Это – еще одна категория – и самовлюбленный прожектер-теоретик, герой «Скверного анекдота», администратор с либеральными фантазиями, которые при столкновении с неподатливой жизнью он немедленно отбрасывает и, согласно многократно описанной Достоевским диалектике перехода умозрительного либерализма в деспотизм, обращается к рецепту: «Строгость, строгость и строгость». Это, наконец, подпольный рефлектер-парадоксалист, который восклицает о себе: «Я не могу… мне не дают быть добрым!», – потому что его уязвленная самость непрерывно болит и безуспешно алчет утоления через попрание другого человеческого «я».

Все эти герои, включая человека из подполья, играющего идеями, но не придавленного ни одной из них, – все они существа еще не идеологизированные. Они только безосновные существа. «Где у меня первоначальные причины, на которые упрусь, где основания? Откуда я их возьму?» – недоумевает и жалуется подпольный. Их своеволие, не получая никакого внутреннего оформления и обуздания, не ведая ничего о радости самоограничения и самосовладания, беспорядочно вырывается наружу и выбирает случайных жертв своего деспотизма.

В «Записках из Мертвого дома» Достоевским сказаны страшные слова, страшные именно в качестве общественного прогноза. «Свойства палача в зародыше находятся почти в каждом современном человеке». Меня всегда, как только я натыкалась на эту фразу, поражало в ней слово «современный». Разве – если уж доверять преданию о грехопадении, которому, без сомнения, следует Достоевский, – эти свойства не находятся в «зародыше» в человеке любых времен, начиная с Каина, из зависти погубившего брата своего Авеля? Но теперь, как мне кажется, я понимаю, что хотел сказать Достоевский этим тревожным словом. «Современный человек» – значит, человек, покинувший вселенную христианства, отданный на съедение своей обособившейся самости, понизивший свое личное достоинство от подражания абсолютной личности Христа до голого самоутверждения и похоти властвования. Такой «современный человек», не имеющий внутреннего упора и точки соединения с другими людьми, – он, впрочем, «палач» лишь в зародыше, в потенции, в возможности. Но возможность становится действительностью, как только в его внутреннюю пустоту вселяется «скверная трихина» идеологической агрессии и замещает отсутствующие онтологические основания. Те палаческие свойства, которые доселе бессознательно дремали «в зародыше», отмобилизовываются и преобразуются в законопреступное деяние…
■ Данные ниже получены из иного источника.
-- ==== Sys2Proof/Tests/Slice0.lean ====
section
/-!
SUPPORT. Tests of the model: terms that WellFormed refuses, the manual's example words with what they stand for, and for every
statement with hypotheses a state and operands that meet them.
-/
namespace Sys2Proof.Tests
open Sys2Proof Sys2Proof.Machine
set_option Elab.async false

/-! ## Words with every field zero, to be changed by `with` -/

def ew : EWord := ⟨0, 0, 0, 0, 0, 0, 0, 0, 0, 0, 0⟩
def bw : BWord := ⟨0, 0, 0, 0, 0, 0, 0, 0, 0, 0, 0, 0, 0, 0, 0, 0, 0, 0, 0, 0⟩
def kw : KWord := ⟨0, 0, 0, 0, 0, 0, 0, 0, 0, 0⟩

/-! ## WellFormed refuses -/

/-- Terms of the A stream that no encoding of R302 to R308 gives, one for each check. -/
theorem test_wellFormed_refuses_a : ∀ i ∈ [
    Instr.hld 0 0 1 7 5, .hamo 9 0 0 1 2 3, .hamo 0 3 0 1 2 3, .hamo 1 2 0 1 2 3, .hcas 0 3 2 1 4, .hcas 0 2 3 1 4,
    .hcas 0 2 2 1 5, .xfence 0 0 10, .efence 1, .tokp 1 1, .tokp 7 1, .tokp 2 0, .tokw 1 1, .tokw 2 0, .bari 0 1 5 6, .bara 0 1 5,
    .barw 0 1 5, .rv64gc (.full (.fma .madd .d 5 1 2 3 4)), .rv64gc (.full (.farith .add .s 6 1 2 3)),
    .rv64gc (.full (.fsqrt .s 5 1 2)), .rv64gc (.full (.fcvtInt .s .w 6 1 2)), .rv64gc (.full (.fcvtFrom .s .w 5 1 2)),
    .rv64gc (.full (.fcvtF .s 6 1 2)), .rv64gc (.comp (.addi4spn 0 0)), .rv64gc (.comp (.addiw 0 1)),
    .rv64gc (.comp (.addi16sp 0)), .rv64gc (.comp (.lui 2 1)), .rv64gc (.comp (.lui 3 0)), .rv64gc (.comp (.lwsp 0 1)),
    .rv64gc (.comp (.ldsp 0 1)), .rv64gc (.comp (.jr 0)), .rv64gc (.comp (.jalr 0)), .rv64gc (.comp (.mv 1 0)),
    .rv64gc (.comp (.add 1 0))], WellFormed.instr i = false := by decide +kernel

/-- Scalar, control, predicate and queue words that R312 to R316, R356, R398, R404 and R412 give no encoding. -/
theorem test_wellFormed_refuses_e : ∀ i ∈ [
    Instr.eNop { ew with d := 1 }, .eNop { ew with tkw := 2 }, .eNop { ew with tkp := 7 }, .eHalt { ew with pg := 1 },
    .eAdd { ew with fmt := 1 }, .eAdd { ew with d := 0x20 }, .eAdd { ew with a := 0x24 }, .eAdd { ew with c := 1 },
    .eAdd { ew with i := 1, b := 1 }, .eAdd { ew with imm := 1 }, .eLi { ew with d := 1 }, .eLi { ew with i := 1, b := 1 },
    .eSel { ew with imm := 1 }, .eSel { ew with c := 0x30 }, .eCmp { ew with d := 0x10 }, .eCmp { ew with imm := 0x0600 },
    .eBr { ew with i := 0 }, .eBr { ew with i := 1, d := 1 }, .eBrN { ew with i := 1, fmt := 1 }, .eJmp { ew with i := 1, d := 1 },
    .eJmp { ew with i := 1, pg := 1 }, .eJal { ew with d := 0x20, i := 1 }, .eJal { ew with a := 5, imm := 1 },
    .eLoop { ew with a := 5 }, .eLoop { ew with a := 5, i := 1, d := 1 }, .ePset { ew with d := 0x10, i := 1 },
    .ePset { ew with i := 1, imm := 2 }, .ePset { ew with i := 1, imm := 0x4401 }, .ePset { ew with i := 1, imm := 0x8041 },
    .ePset { ew with i := 1, imm := 0xC011 }, .ePlog { ew with imm := 0x0800 }, .ePlog { ew with a := 0x10 },
    .ePmov { ew with b := 1 }, .qin { ew with a := 0x24 }, .qout { ew with d := 0x24 }, .qout { ew with d := 0x20, a := 0x20 },
    .tokpE { ew with i := 1, imm := 0x12 }, .tokpE { ew with i := 1, imm := 0x03 }, .tokwE { ew with i := 1, imm := 0x113 },
    .trapE { ew with i := 1, imm := 0x20 }, .trapE { ew with i := 1, pn := 1 }], WellFormed.instr i = false := by decide +kernel

/-- Tile words that R312 to R314 and R433 give no encoding. -/
theorem test_wellFormed_refuses_tile : ∀ i ∈ [
    Instr.vadd { ew with fmt := 9 }, .vadd { ew with imm := 5 }, .vadd { ew with imm := 0x20 }, .vadd { ew with imm := 0x0100 },
    .vadd { ew with d := 0x20 }, .vadd { ew with a := 0x20 }, .vadd { ew with c := 1 }, .vadd { ew with i := 1, b := 1 },
    .vfma { ew with i := 1, c := 1 }, .vabs { ew with b := 1 }, .vabs { ew with i := 1 }, .vbit { ew with imm := 0x0800 },
    .vbit { ew with fmt := 9 }, .vshf { ew with fmt := 4 }, .vshf { ew with fmt := 8, imm := 0x0300 }, .vcmp { ew with imm := 0x0700 },
    .vcmp { ew with d := 0x10 }, .vsel { ew with c := 0x10 }, .vsel { ew with fmt := 9 }, .vmov { ew with imm := 1 },
    .vli { ew with fmt := 4 }, .vcvt { ew with imm := 0x0900 }, .vrotr { ew with fmt := 4 }, .vredr { ew with fmt := 5 },
    .vredr { ew with fmt := 8, imm := 1 }, .vxl { ew with fmt := 8, i := 1 }, .vcmpr { ew with fmt := 8, imm := 0x0200 },
    .vexp2 { ew with fmt := 5 }, .vpopc { ew with fmt := 4 }, .vqin { ew with a := 0x20 }, .vqout { ew with d := 0x20 },
    .vqout { ew with d := 0x24, imm := 0x10 }], WellFormed.instr i = false := by decide +kernel

/-- VQOUT takes a popped or peeked tile as its source (R312, R433). -/
theorem test_wellFormed_takes_vqout : ∀ a ∈ [(0x02 : BitVec 6), 0x24, 0x27, 0x2C, 0x2F],
    WellFormed.instr (.vqout { ew with d := 0x27, a := a }) = true := by decide +kernel

/-- Stage words that R134, R139, R140 and the entries of the B words give no encoding. -/
theorem test_wellFormed_refuses_b : ∀ i ∈ [
    Instr.bnop { bw with tin := 1 }, .bnop { bw with tkw := 1 }, .bstg { bw with str := 1, blk := 2 }, .bstg { bw with str := 6 },
    .bstg { bw with str := 4, ax := 1 }, .bstg { bw with lvl := 1, ax := 1 }, .bstg { bw with lvl := 1, str := 8 },
    .bstg { bw with lvl := 1, pos := 1 }, .bstg { bw with lvl := 1, tile := 1 }, .bstg { bw with tkp := 3 },
    .bstg { bw with tkw := 7 }, .bstg { bw with rnd := 5 }, .bstg { bw with acc := 1 }, .bstg { bw with semi := 1 },
    .bstg { bw with spm := 1 }, .bstg { bw with ifmt := 1 }, .bstg { bw with pos := 1, ifmt := 2 },
    .bstg { bw with pos := 2, tkw := 1 }, .bstg { bw with pos := 3, tkw := 1 }, .bstgAcc { bw with lvl := 1 },
    .bstgAcc { bw with pos := 1 }, .bdns { bw with str := 1 }, .bdnsAcc { bw with rnd := 1 }, .bstgAcc { bw with tout := 9 }, .bdnsAcc { bw with tout := 9 },
    .bsem bw, .bsem { bw with semi := 3, pos := 1, ifmt := 1 }, .bsemAcc bw, .bspa bw, .bspaAcc { bw with spm := 1, semi := 1 },
    .bprm { bw with twt := 1 }, .bprm { bw with woff := 4 }, .bprm { bw with woff := 1, str := 1 }, .bprm { bw with woff := 1, ax := 1 }, .bacc { bw with spm := 3 },
    .bacc { bw with spm := 2, tin := 1 }, .bout { bw with tin := 1 }, .bout { bw with rnd := 5 }, .bstr bw,
    .bstr { bw with lvl := 1, tile := 1 }, .bcbk { bw with tout := 1 }, .bloop { bw with lvl := 1, woff := 1 },
    .bloop { bw with str := 1 }, .bend { bw with woff := 1 }, .bhalt { bw with tile := 1 }, .tokpB { bw with woff := 0x13 },
    .tokwB { bw with woff := 0x01 }, .tokwB { bw with woff := 0x11, tkp := 1 }], WellFormed.instr i = false := by decide +kernel

/-- Chain entries that R319 to R321, R184 and the commands' entries give no encoding. -/
theorem test_wellFormed_refuses_k : ∀ i ∈ [
    Instr.knop { kw with count := 1 }, .knop { kw with ba := 1 }, .kend { kw with arg := 1 }, .kstop { kw with tkw := 7 },
    .kloop { kw with arg := 8 }, .kloop { kw with arg := 0x200000 }, .kjmp { kw with count := 1 }, .kif { kw with arg := 0x200000 },
    .kif { kw with cev := 1 }, .tokpChain { kw with arg := 0x10 }, .tokwChain { kw with arg := 0x17 },
    .baraChain kw, .baraChain { kw with ba := 1, ta := 1 }, .ccpy { kw with tc := 1 }, .ccpy { kw with bid := 1 },
    .ccpy { kw with tkw := 4 }, .ccpy { kw with arg := 0x5000000000000 }, .ccpy { kw with arg := 0x8000 },
    .cper { kw with arg := 0x800000000000 }, .cfil { kw with tb := 1 }, .cgrw { kw with arg := 0x1000000 }, .cmcp { kw with count := 1 },
    .cxps { kw with arg := 0x1000000 }, .igat { kw with arg := 0x100000000000000 }, .isct { kw with tkp := 5 },
    .isca { kw with arg := 0x100000000000000 }, .ihac { kw with arg := 0x2000000000000 }, .ihrd { kw with arg := 0x2000000000000 },
    .hprj { kw with count := 8 }, .hprj { kw with ta := 1 }, .hkey { kw with tc := 1 }, .hkey { kw with arg := 8 },
    .hgat { kw with tc := 1 }, .hgat { kw with arg := 0x10000000000 }, .hclr { kw with arg := 4 }, .hsts { kw with count := 1 },
    .hsts { kw with arg := 0x10 }, .hstsDrift kw, .msub { kw with count := 0x20 }, .msub { kw with tb := 1 },
    .mdec { kw with arg := 0x200000 }, .cmbl { kw with count := 8 }, .cmbl { kw with arg := 1 }, .cmsm { kw with arg := 1 },
    .cmsmDrift kw, .cmsmDrift { kw with arg := 0x10200000 }], WellFormed.instr i = false := by decide +kernel

/-! ## Decoding: the manual's example words -/

/-- Words of RISC-V (R302): from the RISC-V manual's encoding tables. -/
theorem test_decode_riscv : ∀ x ∈ [
    ((32, 0xFFF30293, .rv64gc (.full (.opImm .addi 5 6 0xFFF))) : Nat × Nat × Instr),  -- addi x5, x6, -1
    (32, 0x007302B3, .rv64gc (.full (.op .add 5 6 7))), (32, 0x407302B3, .rv64gc (.full (.op .sub 5 6 7))),
    (32, 0x027302B3, .rv64gc (.full (.op .mul 5 6 7))), (32, 0x123452B7, .rv64gc (.full (.lui 5 0x12345))),
    (32, 0x00833283, .rv64gc (.full (.load .ld 5 6 8))), (32, 0x00733423, .rv64gc (.full (.store .sd 6 7 8))),
    (32, 0x00730463, .rv64gc (.full (.br .beq 6 7 4))), (32, 0x008002EF, .rv64gc (.full (.jal 5 4))),
    (32, 0x00730053, .rv64gc (.full (.farith .add .s 0 0 6 7))), (32, 0x1003B2AF, .rv64gc (.full (.lr 1 0 5 7))),
    (16, 0x852E, .rv64gc (.comp (.mv 10 11))), (16, 0x9002, .rv64gc (.comp .ebreak)),
    (32, 0x10200073, .sret)], decodeTableWord x.1 x.2.1 = some x.2.2 := by decide +kernel

/-- Xenxis words: R379, R384, R387, R377, R386, R385, R402, R414, R420, R425, R365, R417, R423, R399, R409, R416, R372, R401, R430,
R422, R451, R375, R427, R344, R340, R345, R424, R428, R429, R421. -/
theorem test_decode_xenxis : ∀ x ∈ [
    ((0x0000328B, .hld 0 0 0 3 5) : Nat × Instr), (0x2064B42B, .hst 2 8 9 6 3), (0x2064F42B, .hstRl 2 8 9 6 3),
    (0x048C72DB, .hamo 0 1 2 6 7 5), (0x146382FB, .hcas 1 1 6 7 5), (0x3062907B, .xlat 3 5 6), (0x3200107B, .hrel 3),
    (0x240290FB, .ldq 2 5 1), (0x260291FB, .stq 2 5 3), (0x38C4927B, .tldq 3 9 12 0), (0x1AC013FB, .tstq 1 0 12 3),
    (0x0C0310FB, .qput 6 1), (0x0E0192FB, .qget 5 3), (0x0402D0FB, .ldqLocal 5 1), (0x0602D1FB, .stqLocal 5 3),
    (0x08C4D27B, .tldqLocal 9 12 0), (0x0AC4D3FB, .tstqLocal 9 12 3), (0x0803A07B, .chain .ce 7), (0x1062A07B, .renq 5 6),
    (0x2002A07B, .spawn 5), (0x3006207B, .join 12), (0x4002A07B, .park 5), (0x5062A07B, .region 5 6), (0x6000207B, .commit),
    (0x7062A57B, .launch 10 5 6), (0x8002A07B, .trig 5), (0x9000207B, .tend), (0x0815307B, .xfence 2 1 5),
    (0x8207307B, .xfence 32 32 7), (0x300030FB, .efence 0xC), (0x8200317B, .tokp 4 1), (0x640031FB, .tokw 3 2),
    (0x0062B27B, .bari 0 0 5 6), (0x0002B2FB, .bara 0 0 5), (0x2802B37B, .barw 1 2 5), (0x0062C07B, .tidset 5 6),
    (0x0262C07B, .tidget 5 6), (0x0430407B, .trap 3), (0x0605407B, .tret 10), (0x0802C07B, .svcw 5)],
    decodeTableWord 32 x.1 = some x.2 := by decide +kernel

/-- Scalar, control, predicate, queue and token words of the E stream (R312 to R316 and the entries of the words). -/
theorem test_decode_enxis : ∀ x ∈ [
    ((0x0000000000300000, .eNop { ew with tkw := 3 }) : Nat × Instr), (0x010006084000_0000, .eAdd { ew with d := 3, a := 1, b := 2 }),
    (0x020006084000_0000, .eSub { ew with d := 3, a := 1, b := 2 }), (0x0300080800010018, .eMul { ew with d := 4, a := 1, i := 1, imm := 24 }),
    (0x04000900000100FF, .eAnd { ew with d := 4, a := 0x20, i := 1, imm := 0xFF }), (0x0500020840000000, .eOr { ew with d := 1, a := 1, b := 2 }),
    (0x060008200001FFFF, .eXor { ew with d := 4, a := 4, i := 1, imm := 0xFFFF }),
    (0x07000A0800010004, .eShl { ew with d := 5, a := 1, i := 1, imm := 4 }), (0x08000C30E0000000, .eShr { ew with d := 6, a := 6, b := 7 }),
    (0x09000A280001003F, .eSra { ew with d := 5, a := 5, i := 1, imm := 63 }), (0x0A00041000010000, .eMin { ew with d := 2, a := 2, i := 1 }),
    (0x0B000C30E0000000, .eMax { ew with d := 6, a := 6, b := 7 }), (0x0C00020800018000, .eLi { ew with d := 1, a := 1, i := 1, imm := 0x8000 }),
    (0x0D00080841800000, .eSel { ew with d := 4, a := 1, b := 2, c := 3 }),
    (0x0E00040840000200, .eCmp { ew with d := 2, a := 1, b := 2, imm := 0x200 }), (0x1003000000010005, .eBr { ew with pg := 3, i := 1, imm := 5 }),
    (0x1103800000010005, .eBrN { ew with pg := 3, pn := 1, i := 1, imm := 5 }), (0x1200000000010004, .eJmp { ew with i := 1, imm := 4 }),
    (0x13003E2800000000, .eJal { ew with d := 31, a := 5 }), (0x1410002800010003, .eLoop { ew with fmt := 1, a := 5, i := 1, imm := 3 }),
    (0x1500000000020000, .eHalt { ew with tkp := 1 }), (0x2000020000018008, .ePset { ew with d := 1, i := 1, imm := 0x8008 }),
    (0x2100060840000200, .ePlog { ew with d := 3, a := 1, b := 2, imm := 0x200 }), (0x2200084800000000, .ePmov { ew with d := 4, a := 9 }),
    (0xC000070000000000, .qin { ew with d := 3, a := 0x20 }), (0xC100462800000000, .qout { ew with d := 0x23, a := 5 }),
    (0xC200036000000000, .vqin { ew with d := 1, a := 0x2C }), (0xC3004E1000000000, .vqout { ew with d := 0x27, a := 2 }),
    (0xC400000000010014, .tokpE { ew with i := 1, imm := 0x14 }), (0xC500000000010023, .tokwE { ew with i := 1, imm := 0x23 }),
    (0xC600000000010005, .trapE { ew with i := 1, imm := 5 })], decodeTableWord 64 x.1 = some x.2 := by decide +kernel

/-- Tile words (R431 to R450 and their entries). -/
theorem test_decode_tile : ∀ x ∈ [
    ((0x40430A0840000010, .vadd { ew with fmt := 4, pg := 3, d := 5, a := 1, b := 2, imm := 0x10 }) : Nat × Instr),
    (0x4150060840000000, .vsub { ew with fmt := 5, d := 3, a := 1, b := 2 }), (0x4270104120000008, .vmul { ew with fmt := 7, d := 8, a := 8, b := 9, imm := 8 }),
    (0x4340080841800000, .vfma { ew with fmt := 4, d := 4, a := 1, b := 2, c := 3 }),
    (0x4340080840013F80, .vfma { ew with fmt := 4, d := 4, a := 1, b := 2, i := 1, imm := 0x3F80 }),
    (0x4410020840000000, .vmin { ew with fmt := 1, d := 1, a := 1, b := 2 }), (0x4580060840000000, .vmax { ew with fmt := 8, d := 3, a := 1, b := 2 }),
    (0x4640041800000000, .vabs { ew with fmt := 4, d := 2, a := 3 }), (0x4750041000000008, .vneg { ew with fmt := 5, d := 2, a := 2, imm := 8 }),
    (0x48A0060840000000, .vbit { ew with fmt := 10, d := 3, a := 1, b := 2 }), (0x498004080001FFFD, .vshf { ew with fmt := 8, d := 2, a := 1, i := 1, imm := 0xFFFD }),
    (0x4A40080840000200, .vcmp { ew with fmt := 4, d := 4, a := 1, b := 2, imm := 0x200 }),
    (0x4B400C0842000000, .vsel { ew with fmt := 4, d := 6, a := 1, b := 2, c := 4 }), (0x4CA00C1800000000, .vmov { ew with fmt := 10, d := 6, a := 3 }),
    (0x4D00060000013840, .vli { ew with d := 3, i := 1, imm := 0x3840 }), (0x4E80040800000401, .vcvt { ew with fmt := 8, d := 2, a := 1, imm := 0x401 }),
    (0x8080040800010001, .vrotr { ew with fmt := 8, d := 2, a := 1, i := 1, imm := 1 }),
    (0x8180040800010001, .vrotc { ew with fmt := 8, d := 2, a := 1, i := 1, imm := 1 }),
    (0x82800A20C0000000, .vbcr { ew with fmt := 8, d := 5, a := 4, b := 6 }), (0x83800A20C0000000, .vbcc { ew with fmt := 8, d := 5, a := 4, b := 6 }),
    (0x8480124000000000, .vredr { ew with fmt := 8, d := 9, a := 8 }), (0x8540124000000000, .vredc { ew with fmt := 4, d := 9, a := 8 }),
    (0x8640144800000000, .vscnr { ew with fmt := 4, d := 10, a := 9 }), (0x8780144800000000, .vscnc { ew with fmt := 8, d := 10, a := 9 }),
    (0x8880060840000000, .vxl { ew with fmt := 8, d := 3, a := 1, b := 2 }), (0xA040060800000000, .vexp2 { ew with fmt := 4, d := 3, a := 1 }),
    (0xA130081800000000, .vlog2 { ew with fmt := 3, d := 4, a := 3 }), (0xA240081800000000, .vrcp { ew with fmt := 4, d := 4, a := 3 }),
    (0xA340081800000000, .vrsq { ew with fmt := 4, d := 4, a := 3 }), (0xA400081800000008, .vsig { ew with d := 4, a := 3, imm := 8 }),
    (0xB0A00A2000000000, .vpopc { ew with fmt := 10, d := 5, a := 4 }), (0xB180061000000000, .vclz { ew with fmt := 8, d := 3, a := 2 }),
    (0xB2800C0840000000, .visect { ew with fmt := 8, d := 6, a := 1, b := 2 }),
    (0xB3800E0840000100, .vcmpr { ew with fmt := 8, d := 7, a := 1, b := 2, imm := 0x100 }),
    (0xB480103840000000, .vexpd { ew with fmt := 8, d := 8, a := 7, b := 2 })], decodeTableWord 64 x.1 = some x.2 := by decide +kernel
До сих пор в нашей и мировой науке о Достоевском идут споры: что толкнуло Раскольникова на путь палача – самоутверждение, презрение к обыденной морали (под которое тоже можно подвести идеологическую – штирнеровскую либо наполеоновскую – базу, но которое, в сущности, в такой базе не нуждается, ибо Достоевский оставил портреты подобных «сверхчеловеков» из простонародья тоже) – или же чисто идеологическое убеждение, что во имя социальной справедливости можно пренебречь жизнью вредной и никчемной старушонки. Но в том-то и секрет, раскрытый Достоевским, что здесь нет никакого «или – или», что самоутверждение Раскольникова («Я для себя одного убил!») и идея, дозволяющая ему «кровь по совести», взаимно индуцируют и подкрепляют друг друга, что вместе с внедрением такой идеи-трихины падает последняя, совестная преграда между экспансионистским «я» и миром как объектом его притязаний.

Достоевский жил уже в век идеологий (по мнению некоторых историков идей, мы отпраздновали двухсотлетие этого «эона» вместе с юбилеем Великой французской революции). И он понял, что защита человеческой личности от тирании чьего бы то ни было взбесившегося «я» есть одновременно защита ее от идеологической атаки. Задатки палача переходят, согласно его антропологии, в задатки диктатора и совпадают с задатками доктринера.